HHS OIG Audit Flags PPACA Enrollment Inconsistencies

The U.S. Department of Health and Human Services (HHS) Office of Inspector General (OIG) performed an audit of the internal controls of the federal Patient Protection and Affordable Care Act (PPACA) marketplace and the state marketplaces run by California and Connecticut; the OIG’s first of two reports found that the various exchanges failed to properly resolve inconsistencies found in connection with applicants’ income, citizenship and other information. HHS reported that more than 2 million inconsistencies still remained during the month of May. Senator Lamar Alexander (R-TN) said the report demonstrates that the Administration was more interested in “appearances” than getting the enrollment job “right”. The OIG also said it will perform an audit of the procedures the marketplaces used to determine enrollee eligibility for premium tax credits and cost-sharing reductions and also look into the use of exchange grant funding. Rep. Dave Camp (R-MI), the House Ways and Means Committee Chairman, said the Administration “sent billions of taxpayer dollars out the door” knowing that the government will not be able to fully recuperate the money sent in error. Senator Tom Harkin (D-IA) echoed congressional Democrats’ sentiment stating that “With the Administration already improving marketplace operations, now is the time to look ahead….”

Supreme Court Issues "Very Specific" Decision to Narrow PPACA Contraceptive Mandate

The Supreme Court issued a five to four decision in Burwell v. Hobby Lobby Stores, Inc. which Justice Samuel Alito, Jr. said is a “very specific” ruling that the PPACA’s contraceptive coverage regulations violate the Religious Freedom Restoration Act (RFRA) with respect to only non-publicly-traded closely held corporations. However, in her dissent Justice Ruth Bader Ginsburg said the majority opinion had “startling breadth” giving “commercial organizations” the right to opt out of any general legislation that they deem contrary to their religious beliefs. Justice Anthony Kennedy added that the opinion is simply one which “held that the government hadn’t proved that the contraceptive mandate was the least restrictive means of promoting the government’s interest”. In addition, Justice Alito said the “accommodation” given to non-profit religious organizations by HHS could have also been extended to closely held corporations; however, some such organizations, e.g. the Little Sisters of the Poor, have also objected in court to this regulatory accommodation as also violating their RFRA rights. Several Senators objected to the opinion with Senator Tom Harkin (D-IA) saying that “While the Supreme Court has ruled, this fight is far from over. Along with my colleagues in Congress, I am deeply committed to ensuring that all Americans, men and women alike, can get the health coverage they need, and we will be exploring legislative remedies to ensure that affordable contraceptive coverage remains available and accessible….” Senator Dick Durbin (D-(IL) said he will introduce legislation which would require corporations denying insurance coverage to employees pursuant to the Hobby Lobby case to disclose such to current employees and applicants as well. Through his spokesman, the President hinted that he would support legislation to ensure that women keep their mandated coverage and that corrective regulatory action might also be considered.
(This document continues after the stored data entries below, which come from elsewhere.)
-- ==== Sys2Proof/Laws/Decoder.lean ====
section
/-! SUPPORT. What DECODE's micro-operations do, field by field and together (R171, R218). -/

namespace Sys2Proof.Machine

open Sys2Proof

/-- What the micro-operations of DECODE before its last step may change: RD.POS, the result latch, L, R and SEQ (R171). -/
def DecodeFrame (s s' : State) : Prop :=
  ∃ (P : Nat) (X : Word) (L R : List Word) (Q : Seq),
    s' = { s with rdpos := P, popped := X, l := L, r := R, seq := Q }

theorem DecodeFrame.refl (s : State) : DecodeFrame s s := ⟨s.rdpos, s.popped, s.l, s.r, s.seq, rfl⟩

theorem DecodeFrame.trans {a b c : State} (h₁ : DecodeFrame a b) (h₂ : DecodeFrame b c) : DecodeFrame a c := by
  obtain ⟨P, X, L, R, Q, rfl⟩ := h₁
  obtain ⟨P', X', L', R', Q', rfl⟩ := h₂
  exact ⟨P', X', L', R', Q', rfl⟩

theorem DecodeFrame.data {s s' : State} (h : DecodeFrame s s') : s'.data = s.data := by
  obtain ⟨P, X, L, R, Q, rfl⟩ := h; rfl

/-! ## The header pass -/

/-- The bit lengths header fields from position `p` on hold. -/
def lengthsFrom (bits : List Bool) : Nat → List Byte → List Nat
  | _, [] => []
  | p, h :: hs => fieldAt bits p h.toNat :: lengthsFrom bits (p + h.toNat) hs

@[simp] theorem length_lengthsFrom (bits : List Bool) (p : Nat) (hs : List Byte) :
    (lengthsFrom bits p hs).length = hs.length := by
  induction hs generalizing p with
  | nil => rfl
  | cons h hs ih => simp [lengthsFrom, ih]

theorem getElem?_lengthsFrom (bits : List Bool) (p i : Nat) (hs : List Byte) (hi : i < hs.length) :
    (lengthsFrom bits p hs)[i]? = some (fieldAt bits (p + headerStart hs i) (hs[i]?.getD 0#8).toNat) := by
  induction hs generalizing p i with
  | nil => simp at hi
  | cons h hs ih =>
    cases i with
    | zero => simp [lengthsFrom, headerStart]
    | succ i =>
      have hi' : i < hs.length := by simpa using hi
      simp only [lengthsFrom, List.getElem?_cons_succ]
      rw [ih (p + h.toNat) i hi']
      simp [headerStart, Nat.add_assoc]

theorem lengthsOf_eq (bits : List Bool) (hw : List Byte) : lengthsOf bits hw = lengthsFrom bits 0 hw := by
  apply List.ext_getElem?
  intro i
  by_cases hi : i < hw.length
  · rw [getElem?_lengthsFrom bits 0 i hw hi]
    simp [lengthsOf, hi]
  · rw [List.getElem?_eq_none (by simp [lengthsOf]; omega), List.getElem?_eq_none (by simp; omega)]

@[simp] theorem length_lengthsOf (bits : List Bool) (hw : List Byte) : (lengthsOf bits hw).length = hw.length := by
  simp [lengthsOf]

theorem headerStart_all (hs : List Byte) : headerStart hs hs.length = (hs.map BitVec.toNat).sum := by
  simp [headerStart]

/-- POP of a header field that is there (R131). -/
theorem State.pop_header (s : State) (h : Byte) (hd : s.data.wf = true) (h32 : h.toNat ≤ 32)
    (hp : s.rdpos + h.toNat ≤ 8 * s.data.dlen) :
    ∃ x : Word, x.toNat = fieldAt (streamBits s.data.bytes) s.rdpos h.toNat ∧
      s.pop h.toNat false = .ok { s with rdpos := s.rdpos + h.toNat, popped := x } := by
  by_cases h0 : h.toNat = 0
  · refine ⟨0#32, by simp [h0, fieldAt], ?_⟩
    rw [h0, State.pop_zero]
    rfl
  · have hlt := fieldAt_lt (streamBits s.data.bytes) s.rdpos h.toNat
    refine ⟨_, ?_, s.pop_eq h.toNat false hd h0 h32 (by simp only [effWidth]; split <;> omega)⟩
    rw [popResult_toNat _ _ _ h32 (by simpa [effWidth] using hlt)]
    simp [effWidth]

/-- The header pass over fields that are there fills L with their bit lengths (R171). -/
theorem State.decodeHeaders_ok (hs : List Byte) (i : Nat) (s : State) (hd : s.data.wf = true)
    (h32 : ∀ h ∈ hs, h.toNat ≤ 32) (hp : s.rdpos + (hs.map BitVec.toNat).sum ≤ 8 * s.data.dlen) :
    ∃ s', State.decodeHeaders i hs s = .ok s' ∧ DecodeFrame s s' ∧ s'.r = s.r ∧
      s'.rdpos = s.rdpos + (hs.map BitVec.toNat).sum ∧
      ∃ ls : List Word, s'.l = s.l ++ ls ∧
        ls.map BitVec.toNat = lengthsFrom (streamBits s.data.bytes) s.rdpos hs := by
  induction hs generalizing i s with
  | nil => exact ⟨s, rfl, DecodeFrame.refl s, rfl, by simp, [], by simp, rfl⟩
  | cons h hs ih =>
    simp only [List.map_cons, List.sum_cons] at hp
    obtain ⟨x, hx, hpop⟩ := (s.atSeq .decHdr i).pop_header h hd (h32 h (by simp)) (by simp; omega)
    obtain ⟨s', e, f, hr, hq, ls, hl, hls⟩ := ih (i + 1)
      { (s.atSeq .decHdr i) with rdpos := s.rdpos + h.toNat, popped := x, l := s.l ++ [x] } hd
      (fun y hy => h32 y (by simp [hy])) (by simp; omega)
    refine ⟨s', ?_, DecodeFrame.trans ⟨_, _, _, _, _, rfl⟩ f, hr, ?_, x :: ls, ?_, ?_⟩
    · rw [State.decodeHeaders, hpop]
      exact e
    · rw [hq]; simp; omega
    · rw [hl]; simp
    · simp only [List.map_cons, hls, lengthsFrom]
      rw [hx]; rfl

/-- The fault of a header or value field of `n` bits to read, width operand `w`, at position `p` of a list of
`total` bits (R213, R215). -/
def popFault (w n p total : Nat) : Raise :=
  if 32 < w then .widthOutOfRange w else .insufficientData (p + n - total)

/-- The first header field that is too wide or not there ends the header pass (R218). -/
theorem State.decodeHeaders_fault (pre post : List Byte) (h : Byte) (i : Nat) (s : State) (hd : s.data.wf = true)
    (h32 : ∀ x ∈ pre, x.toNat ≤ 32) (hp : s.rdpos + (pre.map BitVec.toNat).sum ≤ 8 * s.data.dlen)
    (hf : 32 < h.toNat ∨ 8 * s.data.dlen < s.rdpos + (pre.map BitVec.toNat).sum + h.toNat) :
    ∃ s', DecodeFrame s s' ∧ s'.rdpos = s.rdpos + (pre.map BitVec.toNat).sum ∧
      s'.seq = { phase := .decHdr, idx := i + pre.length } ∧ s'.l.length ≤ s.l.length + pre.length ∧ s'.r = s.r ∧
      State.decodeHeaders i (pre ++ h :: post) s =
        .raised (popFault h.toNat h.toNat (s.rdpos + (pre.map BitVec.toNat).sum) (8 * s.data.dlen)) s' := by
  induction pre generalizing i s with
  | nil =>
    simp only [List.map_nil, List.sum_nil, Nat.add_zero] at hp hf ⊢
    refine ⟨s.atSeq .decHdr i, ⟨_, _, _, _, _, rfl⟩, rfl, rfl, by simp, rfl, ?_⟩
    rw [List.nil_append, State.decodeHeaders]
    unfold popFault
    by_cases hw : 32 < h.toNat
    · rw [State.pop_wide _ _ _ hw, if_pos hw]; rfl
    · have hs : 8 * s.data.dlen < s.rdpos + h.toNat := by omega
      rw [State.pop_short _ _ _ (by omega) (by omega) (by simp [effWidth]; omega), if_neg hw]
      simp only [Micro.andThen, effWidth, Bool.false_eq_true, if_false, State.atSeq_data, State.atSeq_rdpos]
      congr 2
      omega
  | cons g pre ih =>
    simp only [List.map_cons, List.sum_cons] at hp hf ⊢
    obtain ⟨x, hx, hpop⟩ := (s.atSeq .decHdr i).pop_header g hd (h32 g (by simp)) (by simp; omega)
    obtain ⟨s', f, hq, hseq, hl, hr, e⟩ := ih (i + 1)
      { (s.atSeq .decHdr i) with rdpos := s.rdpos + g.toNat, popped := x, l := s.l ++ [x] } hd
      (fun y hy => h32 y (by simp [hy])) (by simp; omega) (by simp; omega)
    refine ⟨s', DecodeFrame.trans ⟨_, _, _, _, _, rfl⟩ f, ?_, ?_, ?_, hr, ?_⟩
    · rw [hq]; simp; omega
    · rw [hseq, List.length_cons]; congr 1; omega
    · simp at hl ⊢; omega
    · rw [List.cons_append, State.decodeHeaders, hpop]
      simp only [Micro.andThen]
      rw [show s.rdpos + (g.toNat + (pre.map BitVec.toNat).sum) = s.rdpos + g.toNat + (pre.map BitVec.toNat).sum by omega]
      exact e

/-! ## The value pass -/

/-- The bits value fields of these bit lengths take. -/
def valueSpan (ws : List Nat) : Nat := (ws.map (· - 1)).sum

@[simp] theorem valueSpan_nil : valueSpan [] = 0 := rfl
@[simp] theorem valueSpan_cons (w : Nat) (ws : List Nat) : valueSpan (w :: ws) = (w - 1) + valueSpan ws := by
  simp [valueSpan]

/-- The values of fields of these bit lengths from position `p` on. -/
def valuesFrom (bits : List Bool) : Nat → List Nat → List Nat
  | _, [] => []
  | p, w :: ws => valueAt bits p w :: valuesFrom bits (p + (w - 1)) ws

@[simp] theorem length_valuesFrom (bits : List Bool) (p : Nat) (ws : List Nat) :
    (valuesFrom bits p ws).length = ws.length := by
  induction ws generalizing p with
  | nil => rfl
  | cons w ws ih => simp [valuesFrom, ih]

theorem getElem?_valuesFrom (bits : List Bool) (p i : Nat) (ws : List Nat) (hi : i < ws.length) :
    (valuesFrom bits p ws)[i]? = some (valueAt bits (p + valueSpan (ws.take i)) (ws[i]?.getD 0)) := by
  induction ws generalizing p i with
  | nil => simp at hi
  | cons w ws ih =>
    cases i with
    | zero => simp [valuesFrom]
    | succ i =>
      have hi' : i < ws.length := by simpa using hi
      simp only [valuesFrom, List.getElem?_cons_succ]
      rw [ih (p + (w - 1)) i hi']
      simp [Nat.add_assoc]

theorem valuesOf_eq (bits : List Bool) (hw : List Byte) :
    valuesOf bits hw =
      (valuesFrom bits (headerStart hw hw.length) (lengthsOf bits hw)).map (BitVec.ofNat 32) := by
  apply List.ext_getElem?
  intro i
  by_cases hi : i < hw.length
  · rw [List.getElem?_map, getElem?_valuesFrom _ _ _ _ (by simpa using hi)]
    simp [valuesOf, hi, valueStart, valueSpan]
  · rw [List.getElem?_eq_none (by simp [valuesOf]; omega), List.getElem?_eq_none (by simp; omega)]

theorem valueAt_lt (bits : List Bool) (p w : Nat) (hw : w ≤ 32) : valueAt bits p w < 2 ^ 32 := by
  unfold valueAt
  split
  · simp
  · have h1 := fieldAt_lt bits p (w - 1)
    have h2 : 2 ^ (w - 1) + 2 ^ (w - 1) = 2 ^ (w - 1 + 1) := by rw [pow_succ]; ring
    have h3 : 2 ^ (w - 1 + 1) ≤ 2 ^ 32 := Nat.pow_le_pow_right (by omega) (by omega)
    omega

/-- A value field that is there appends its value to R (R171). -/
theorem State.decodeValue_ok (s : State) (i : Nat) (w : Word) (hd : s.data.wf = true) (h32 : w.toNat ≤ 32)
    (hp : s.rdpos + (w.toNat - 1) ≤ 8 * s.data.dlen) :
    ∃ (x y : Word), x.toNat = valueAt (streamBits s.data.bytes) s.rdpos w.toNat ∧
      s.decodeValue i w = .ok { (s.atSeq .decVal i) with
        rdpos := s.rdpos + (w.toNat - 1), popped := y, r := s.r ++ [x] } := by
  unfold State.decodeValue
  by_cases h0 : w = 0#32
  · refine ⟨0#32, s.popped, by simp [h0, valueAt], ?_⟩
    rw [if_pos h0, h0]
    rfl
  · have hne : w.toNat ≠ 0 := fun h => h0 (BitVec.eq_of_toNat_eq (by simpa using h))
    rw [if_neg h0, State.pop_eq (s.atSeq .decVal i) w.toNat true hd hne h32 (by simp [effWidth]; omega)]
    refine ⟨popResult (fieldAt (streamBits s.data.bytes) s.rdpos (w.toNat - 1)) w.toNat true, _, ?_, rfl⟩
    have hlt := fieldAt_lt (streamBits s.data.bytes) s.rdpos (w.toNat - 1)
    rw [popResult_toNat _ _ _ h32 (by simpa [effWidth] using hlt)]
    simp [valueAt, hne]

/-- The value pass over fields that are there fills R with their values (R171). -/
theorem State.decodeValues_ok (ws : List Word) (i : Nat) (s : State) (hd : s.data.wf = true)
    (h32 : ∀ w ∈ ws, w.toNat ≤ 32) (hp : s.rdpos + valueSpan (ws.map BitVec.toNat) ≤ 8 * s.data.dlen) :
    ∃ s', State.decodeValues i ws s = .ok s' ∧ DecodeFrame s s' ∧ s'.l = s.l ∧
      s'.rdpos = s.rdpos + valueSpan (ws.map BitVec.toNat) ∧
      ∃ xs : List Word, s'.r = s.r ++ xs ∧
        xs.map BitVec.toNat = valuesFrom (streamBits s.data.bytes) s.rdpos (ws.map BitVec.toNat) := by
  induction ws generalizing i s with
  | nil => exact ⟨s, rfl, DecodeFrame.refl s, rfl, by simp, [], by simp, rfl⟩
  | cons w ws ih =>
    simp only [List.map_cons, valueSpan_cons] at hp
    obtain ⟨x, y, hx, hpop⟩ := s.decodeValue_ok i w hd (h32 w (by simp)) (by omega)
    obtain ⟨s', e, f, hl, hq, xs, hr, hxs⟩ := ih (i + 1)
      { (s.atSeq .decVal i) with rdpos := s.rdpos + (w.toNat - 1), popped := y, r := s.r ++ [x] } hd
      (fun z hz => h32 z (by simp [hz])) (by simp; omega)
    refine ⟨s', ?_, DecodeFrame.trans ⟨_, _, _, _, _, rfl⟩ f, hl, ?_, x :: xs, ?_, ?_⟩
    · rw [State.decodeValues, hpop]
      exact e
    · rw [hq]; simp; omega
    · rw [hr]; simp
    · simp only [List.map_cons, hxs, valuesFrom]
      rw [hx]; rfl

/-- The first value field whose length is above 32 or whose bits are not there ends the value pass (R218). -/
theorem State.decodeValues_fault (pre post : List Word) (w : Word) (i : Nat) (s : State) (hd : s.data.wf = true)
    (h32 : ∀ x ∈ pre, x.toNat ≤ 32) (hp : s.rdpos + valueSpan (pre.map BitVec.toNat) ≤ 8 * s.data.dlen)
    (hf : 32 < w.toNat ∨ 8 * s.data.dlen < s.rdpos + valueSpan (pre.map BitVec.toNat) + (w.toNat - 1)) :
    ∃ s', DecodeFrame s s' ∧ s'.rdpos = s.rdpos + valueSpan (pre.map BitVec.toNat) ∧
      s'.seq = { phase := .decVal, idx := i + pre.length } ∧ s'.l = s.l ∧ s'.r.length ≤ s.r.length + pre.length ∧
      State.decodeValues i (pre ++ w :: post) s =
        .raised (popFault w.toNat (w.toNat - 1) (s.rdpos + valueSpan (pre.map BitVec.toNat)) (8 * s.data.dlen)) s' := by
  induction pre generalizing i s with
  | nil =>
    simp only [List.map_nil, valueSpan_nil, Nat.add_zero] at hp hf ⊢
    have hne : w ≠ 0#32 := by rintro rfl; simp at hf; omega
    refine ⟨s.atSeq .decVal i, ⟨_, _, _, _, _, rfl⟩, rfl, rfl, rfl, by simp, ?_⟩
    rw [List.nil_append, State.decodeValues, State.decodeValue, if_neg hne]
    unfold popFault
    by_cases hw : 32 < w.toNat
    · rw [State.pop_wide _ _ _ hw, if_pos hw]; rfl
    · have hs : 8 * s.data.dlen < s.rdpos + (w.toNat - 1) := by omega
      rw [State.pop_short _ _ _ (by omega) (by omega) (by simp [effWidth]; omega), if_neg hw]
      simp only [Micro.andThen, effWidth, if_true, State.atSeq_data, State.atSeq_rdpos]
      congr 2
      omega
  | cons g pre ih =>
    simp only [List.map_cons, valueSpan_cons] at hp hf ⊢
    obtain ⟨x, y, hx, hpop⟩ := s.decodeValue_ok i g hd (h32 g (by simp)) (by omega)
    obtain ⟨s', f, hq, hseq, hl, hr, e⟩ := ih (i + 1)
      { (s.atSeq .decVal i) with rdpos := s.rdpos + (g.toNat - 1), popped := y, r := s.r ++ [x] } hd
      (fun z hz => h32 z (by simp [hz])) (by simp; omega) (by simp; omega)
    refine ⟨s', DecodeFrame.trans ⟨_, _, _, _, _, rfl⟩ f, ?_, ?_, hl, ?_, ?_⟩
    · rw [hq]; simp; omega
    · rw [hseq, List.length_cons]; congr 1; omega
    · simp at hr ⊢; omega
    · rw [List.cons_append, State.decodeValues, hpop]
      simp only [Micro.andThen]
      rw [show s.rdpos + (g.toNat - 1 + valueSpan (pre.map BitVec.toNat)) =
        s.rdpos + (g.toNat - 1) + valueSpan (pre.map BitVec.toNat) by omega]
      exact e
CMS Proposes Payment Rules for 2015

The Centers for Medicare and Medicaid Services (CMS) proposed Medicare payment rules for outpatient hospitals which in 2015 would provide for a 2.1% increase and for ambulatory surgical centers which would provide an update of 1.2%. For physicians, CMS said that there would be a “zero update” for January through March next year and that the Administration supports legislation to provide a permanent fix to the current sustainable growth rate (SGR) formula. In addition, CMS intends to have future physician payment changes, beginning for 2016, go through a public notice and comment period before the rules are finalized. The agency also said that “screening colonoscopies” will now include associated anesthesia when performed by an anesthesiologist which will allow beneficiaries to forego a second coinsurance payment for this procedure. In addition, the agency proposed to simplify the requirements for face-to-face encounters when patients transition from acute care settings to home care by eliminating the current narrative requirement and using only the medical records of the certifying physician or discharging facility for eligibility certification purposes. CMS also proposed that payments for home health agencies be reduced by $58 million or about 0.3% for CY 2015. The agency’s proposed payment change for end-stage renal disease facilities would amount to a 0.3% increase while payments in 2017-18 would be adjusted downward for facilities not meeting specific quality criteria. Comments on the rules, which also include rules for adjusting payments for durable medical equipment (DME) in areas in which competitive bidding does not exist, are due by September 2nd.